Task objective. In the data below, find the line containing "unfold tick at h", then set down that line and every later line up to and including the line containing "cases len with", exactly.

========================

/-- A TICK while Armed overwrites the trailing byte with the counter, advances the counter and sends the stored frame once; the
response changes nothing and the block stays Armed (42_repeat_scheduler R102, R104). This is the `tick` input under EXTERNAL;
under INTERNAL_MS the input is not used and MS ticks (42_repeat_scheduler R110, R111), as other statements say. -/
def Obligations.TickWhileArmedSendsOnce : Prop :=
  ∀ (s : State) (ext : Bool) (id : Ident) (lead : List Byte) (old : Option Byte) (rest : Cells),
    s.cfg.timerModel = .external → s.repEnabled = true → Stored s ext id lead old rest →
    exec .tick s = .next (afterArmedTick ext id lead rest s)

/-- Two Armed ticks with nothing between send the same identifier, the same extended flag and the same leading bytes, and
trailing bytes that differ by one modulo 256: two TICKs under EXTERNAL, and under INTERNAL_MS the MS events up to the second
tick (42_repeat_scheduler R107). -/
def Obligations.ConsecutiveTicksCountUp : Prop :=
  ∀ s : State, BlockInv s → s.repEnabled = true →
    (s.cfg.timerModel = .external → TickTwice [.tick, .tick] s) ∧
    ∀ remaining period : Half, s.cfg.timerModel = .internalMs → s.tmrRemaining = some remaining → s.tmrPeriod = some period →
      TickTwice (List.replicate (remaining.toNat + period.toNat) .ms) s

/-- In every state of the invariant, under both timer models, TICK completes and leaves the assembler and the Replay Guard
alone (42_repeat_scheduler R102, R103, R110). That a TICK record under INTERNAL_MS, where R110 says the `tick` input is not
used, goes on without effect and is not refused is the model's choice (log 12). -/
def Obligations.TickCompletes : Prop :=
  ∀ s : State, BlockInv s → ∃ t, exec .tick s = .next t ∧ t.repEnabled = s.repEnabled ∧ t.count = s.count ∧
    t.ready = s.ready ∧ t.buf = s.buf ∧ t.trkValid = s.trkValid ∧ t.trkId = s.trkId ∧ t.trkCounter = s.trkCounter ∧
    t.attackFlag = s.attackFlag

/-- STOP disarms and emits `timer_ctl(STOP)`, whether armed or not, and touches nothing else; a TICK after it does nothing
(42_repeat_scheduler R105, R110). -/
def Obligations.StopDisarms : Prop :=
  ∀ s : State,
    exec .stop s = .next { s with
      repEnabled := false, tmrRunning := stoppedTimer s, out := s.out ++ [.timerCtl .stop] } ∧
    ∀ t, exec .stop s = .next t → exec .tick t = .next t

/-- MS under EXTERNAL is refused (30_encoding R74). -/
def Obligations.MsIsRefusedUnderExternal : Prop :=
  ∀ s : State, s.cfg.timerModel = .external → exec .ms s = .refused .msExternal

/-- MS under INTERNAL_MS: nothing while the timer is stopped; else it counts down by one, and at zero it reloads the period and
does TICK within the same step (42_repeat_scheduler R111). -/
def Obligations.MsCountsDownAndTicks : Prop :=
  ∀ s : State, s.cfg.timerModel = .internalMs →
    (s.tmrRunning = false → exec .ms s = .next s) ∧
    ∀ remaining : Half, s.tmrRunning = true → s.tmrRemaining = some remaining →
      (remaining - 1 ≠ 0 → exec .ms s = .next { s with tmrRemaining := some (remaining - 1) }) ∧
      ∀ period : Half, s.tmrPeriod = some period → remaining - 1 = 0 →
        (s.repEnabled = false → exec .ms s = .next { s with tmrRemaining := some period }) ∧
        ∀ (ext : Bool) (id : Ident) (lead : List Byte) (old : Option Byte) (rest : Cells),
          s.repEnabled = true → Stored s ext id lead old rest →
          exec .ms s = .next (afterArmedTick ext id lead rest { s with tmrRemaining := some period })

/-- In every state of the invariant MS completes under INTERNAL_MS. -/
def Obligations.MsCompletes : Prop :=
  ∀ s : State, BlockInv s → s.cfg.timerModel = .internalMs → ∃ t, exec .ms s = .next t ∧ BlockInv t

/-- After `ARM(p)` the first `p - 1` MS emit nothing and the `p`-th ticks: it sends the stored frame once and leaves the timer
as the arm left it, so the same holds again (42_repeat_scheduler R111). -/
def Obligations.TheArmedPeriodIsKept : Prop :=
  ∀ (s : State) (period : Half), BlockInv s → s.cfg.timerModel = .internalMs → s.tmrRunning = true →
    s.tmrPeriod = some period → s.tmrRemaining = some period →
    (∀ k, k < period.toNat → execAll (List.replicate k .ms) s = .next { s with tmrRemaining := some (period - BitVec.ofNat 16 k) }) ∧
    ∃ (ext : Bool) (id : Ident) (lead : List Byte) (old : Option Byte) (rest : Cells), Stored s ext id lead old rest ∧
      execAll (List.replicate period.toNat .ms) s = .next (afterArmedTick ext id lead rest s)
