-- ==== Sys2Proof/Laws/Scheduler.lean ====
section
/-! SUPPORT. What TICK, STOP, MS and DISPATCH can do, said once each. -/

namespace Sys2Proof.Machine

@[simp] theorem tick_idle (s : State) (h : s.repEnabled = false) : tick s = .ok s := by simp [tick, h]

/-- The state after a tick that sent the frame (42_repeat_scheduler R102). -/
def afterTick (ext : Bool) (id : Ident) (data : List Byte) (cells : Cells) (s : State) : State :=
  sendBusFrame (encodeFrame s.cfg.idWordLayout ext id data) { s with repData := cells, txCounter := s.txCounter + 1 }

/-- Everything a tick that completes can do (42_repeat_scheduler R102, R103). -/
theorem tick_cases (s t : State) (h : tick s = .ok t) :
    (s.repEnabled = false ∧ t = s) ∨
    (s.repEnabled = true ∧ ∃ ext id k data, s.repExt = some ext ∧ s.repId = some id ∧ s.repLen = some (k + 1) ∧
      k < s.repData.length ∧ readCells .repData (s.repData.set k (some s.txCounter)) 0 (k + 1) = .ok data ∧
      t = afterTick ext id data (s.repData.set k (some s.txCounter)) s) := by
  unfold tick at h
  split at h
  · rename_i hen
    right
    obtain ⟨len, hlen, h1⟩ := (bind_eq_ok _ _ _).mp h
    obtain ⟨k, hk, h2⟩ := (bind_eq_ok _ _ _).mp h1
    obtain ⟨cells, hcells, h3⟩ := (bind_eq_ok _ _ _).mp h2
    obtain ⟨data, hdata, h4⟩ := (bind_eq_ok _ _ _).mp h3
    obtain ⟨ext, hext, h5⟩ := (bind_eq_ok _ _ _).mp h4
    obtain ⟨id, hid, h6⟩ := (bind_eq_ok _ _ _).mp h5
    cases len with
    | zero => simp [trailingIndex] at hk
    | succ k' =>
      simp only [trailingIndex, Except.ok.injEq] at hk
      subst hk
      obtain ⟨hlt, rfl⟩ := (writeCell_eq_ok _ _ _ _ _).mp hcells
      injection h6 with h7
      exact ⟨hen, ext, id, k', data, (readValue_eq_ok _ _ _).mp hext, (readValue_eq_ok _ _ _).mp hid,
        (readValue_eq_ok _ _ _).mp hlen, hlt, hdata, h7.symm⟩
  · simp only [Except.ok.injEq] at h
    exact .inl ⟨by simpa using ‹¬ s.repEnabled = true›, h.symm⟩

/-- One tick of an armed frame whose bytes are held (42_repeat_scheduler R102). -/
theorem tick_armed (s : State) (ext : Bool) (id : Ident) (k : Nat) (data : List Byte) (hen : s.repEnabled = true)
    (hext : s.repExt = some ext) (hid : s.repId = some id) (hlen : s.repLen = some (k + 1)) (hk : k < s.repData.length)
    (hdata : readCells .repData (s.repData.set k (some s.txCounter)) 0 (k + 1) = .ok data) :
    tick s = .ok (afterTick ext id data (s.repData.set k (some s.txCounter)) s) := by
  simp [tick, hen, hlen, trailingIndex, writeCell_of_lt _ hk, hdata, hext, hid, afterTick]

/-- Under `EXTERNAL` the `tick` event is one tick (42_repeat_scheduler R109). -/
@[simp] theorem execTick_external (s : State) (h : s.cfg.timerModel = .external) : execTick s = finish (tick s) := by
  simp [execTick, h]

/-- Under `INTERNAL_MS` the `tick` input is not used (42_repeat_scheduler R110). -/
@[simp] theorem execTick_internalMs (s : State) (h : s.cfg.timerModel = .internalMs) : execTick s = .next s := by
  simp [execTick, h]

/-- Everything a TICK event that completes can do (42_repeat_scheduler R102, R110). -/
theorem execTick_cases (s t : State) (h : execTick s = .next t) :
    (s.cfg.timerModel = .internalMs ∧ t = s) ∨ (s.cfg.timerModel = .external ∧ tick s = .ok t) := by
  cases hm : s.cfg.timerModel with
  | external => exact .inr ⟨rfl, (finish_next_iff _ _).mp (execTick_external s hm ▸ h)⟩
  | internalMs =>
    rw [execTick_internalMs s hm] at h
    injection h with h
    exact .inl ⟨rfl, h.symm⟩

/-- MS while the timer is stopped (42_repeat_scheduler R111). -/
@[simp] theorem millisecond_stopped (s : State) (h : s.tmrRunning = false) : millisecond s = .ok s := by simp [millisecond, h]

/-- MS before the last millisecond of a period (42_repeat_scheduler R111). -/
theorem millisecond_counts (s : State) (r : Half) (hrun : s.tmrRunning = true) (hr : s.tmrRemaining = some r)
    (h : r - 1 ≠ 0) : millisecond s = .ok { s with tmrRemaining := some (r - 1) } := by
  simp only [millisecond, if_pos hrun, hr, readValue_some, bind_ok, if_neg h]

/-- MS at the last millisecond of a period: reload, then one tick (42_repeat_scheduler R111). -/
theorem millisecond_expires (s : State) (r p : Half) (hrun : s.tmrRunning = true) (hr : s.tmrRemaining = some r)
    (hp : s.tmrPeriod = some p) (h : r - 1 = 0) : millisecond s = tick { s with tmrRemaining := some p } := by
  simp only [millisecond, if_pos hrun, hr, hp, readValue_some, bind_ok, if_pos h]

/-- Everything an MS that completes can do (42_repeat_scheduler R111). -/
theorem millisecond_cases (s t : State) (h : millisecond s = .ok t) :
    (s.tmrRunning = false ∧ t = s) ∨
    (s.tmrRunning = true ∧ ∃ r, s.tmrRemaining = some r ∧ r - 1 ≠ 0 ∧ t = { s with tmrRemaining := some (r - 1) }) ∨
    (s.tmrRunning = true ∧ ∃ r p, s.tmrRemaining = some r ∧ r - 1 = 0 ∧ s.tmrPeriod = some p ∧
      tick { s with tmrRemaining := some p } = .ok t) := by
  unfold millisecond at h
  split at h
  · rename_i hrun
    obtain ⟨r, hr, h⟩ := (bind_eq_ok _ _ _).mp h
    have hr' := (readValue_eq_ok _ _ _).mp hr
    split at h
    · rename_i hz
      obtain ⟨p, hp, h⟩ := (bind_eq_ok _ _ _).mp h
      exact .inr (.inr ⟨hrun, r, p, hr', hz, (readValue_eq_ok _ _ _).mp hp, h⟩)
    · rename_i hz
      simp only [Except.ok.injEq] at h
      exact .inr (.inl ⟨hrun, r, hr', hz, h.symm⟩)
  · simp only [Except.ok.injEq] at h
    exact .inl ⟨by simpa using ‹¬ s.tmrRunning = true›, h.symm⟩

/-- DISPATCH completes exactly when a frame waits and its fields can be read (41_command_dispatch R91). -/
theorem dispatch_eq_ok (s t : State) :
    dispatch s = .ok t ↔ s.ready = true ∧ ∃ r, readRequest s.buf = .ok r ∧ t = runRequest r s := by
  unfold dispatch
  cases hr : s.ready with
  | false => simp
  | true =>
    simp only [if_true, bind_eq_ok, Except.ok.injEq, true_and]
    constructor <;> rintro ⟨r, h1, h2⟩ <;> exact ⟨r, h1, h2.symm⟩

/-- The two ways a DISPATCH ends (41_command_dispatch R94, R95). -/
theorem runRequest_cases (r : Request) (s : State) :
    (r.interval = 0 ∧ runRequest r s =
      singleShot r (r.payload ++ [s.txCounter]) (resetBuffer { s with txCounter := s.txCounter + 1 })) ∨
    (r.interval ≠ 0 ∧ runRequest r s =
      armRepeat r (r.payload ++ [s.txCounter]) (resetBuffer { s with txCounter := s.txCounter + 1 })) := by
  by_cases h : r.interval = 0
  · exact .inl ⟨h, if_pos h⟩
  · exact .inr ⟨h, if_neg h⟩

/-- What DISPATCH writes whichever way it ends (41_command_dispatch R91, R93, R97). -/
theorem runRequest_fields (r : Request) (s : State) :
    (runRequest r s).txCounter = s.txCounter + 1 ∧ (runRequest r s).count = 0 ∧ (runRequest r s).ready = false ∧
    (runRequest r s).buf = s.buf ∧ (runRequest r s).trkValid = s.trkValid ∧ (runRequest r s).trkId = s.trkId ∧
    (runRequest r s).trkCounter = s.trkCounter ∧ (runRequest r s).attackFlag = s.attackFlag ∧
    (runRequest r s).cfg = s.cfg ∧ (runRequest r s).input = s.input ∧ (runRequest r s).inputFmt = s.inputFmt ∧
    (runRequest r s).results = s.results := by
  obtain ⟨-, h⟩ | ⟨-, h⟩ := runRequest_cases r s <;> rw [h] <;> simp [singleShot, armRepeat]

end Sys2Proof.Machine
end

========================

Answer to the exercise.
  unfold tick at h
  split at h
  · rename_i hen
    right
    obtain ⟨len, hlen, h1⟩ := (bind_eq_ok _ _ _).mp h
    obtain ⟨k, hk, h2⟩ := (bind_eq_ok _ _ _).mp h1
    obtain ⟨cells, hcells, h3⟩ := (bind_eq_ok _ _ _).mp h2
    obtain ⟨data, hdata, h4⟩ := (bind_eq_ok _ _ _).mp h3
    obtain ⟨ext, hext, h5⟩ := (bind_eq_ok _ _ _).mp h4
    obtain ⟨id, hid, h6⟩ := (bind_eq_ok _ _ _).mp h5
    cases len with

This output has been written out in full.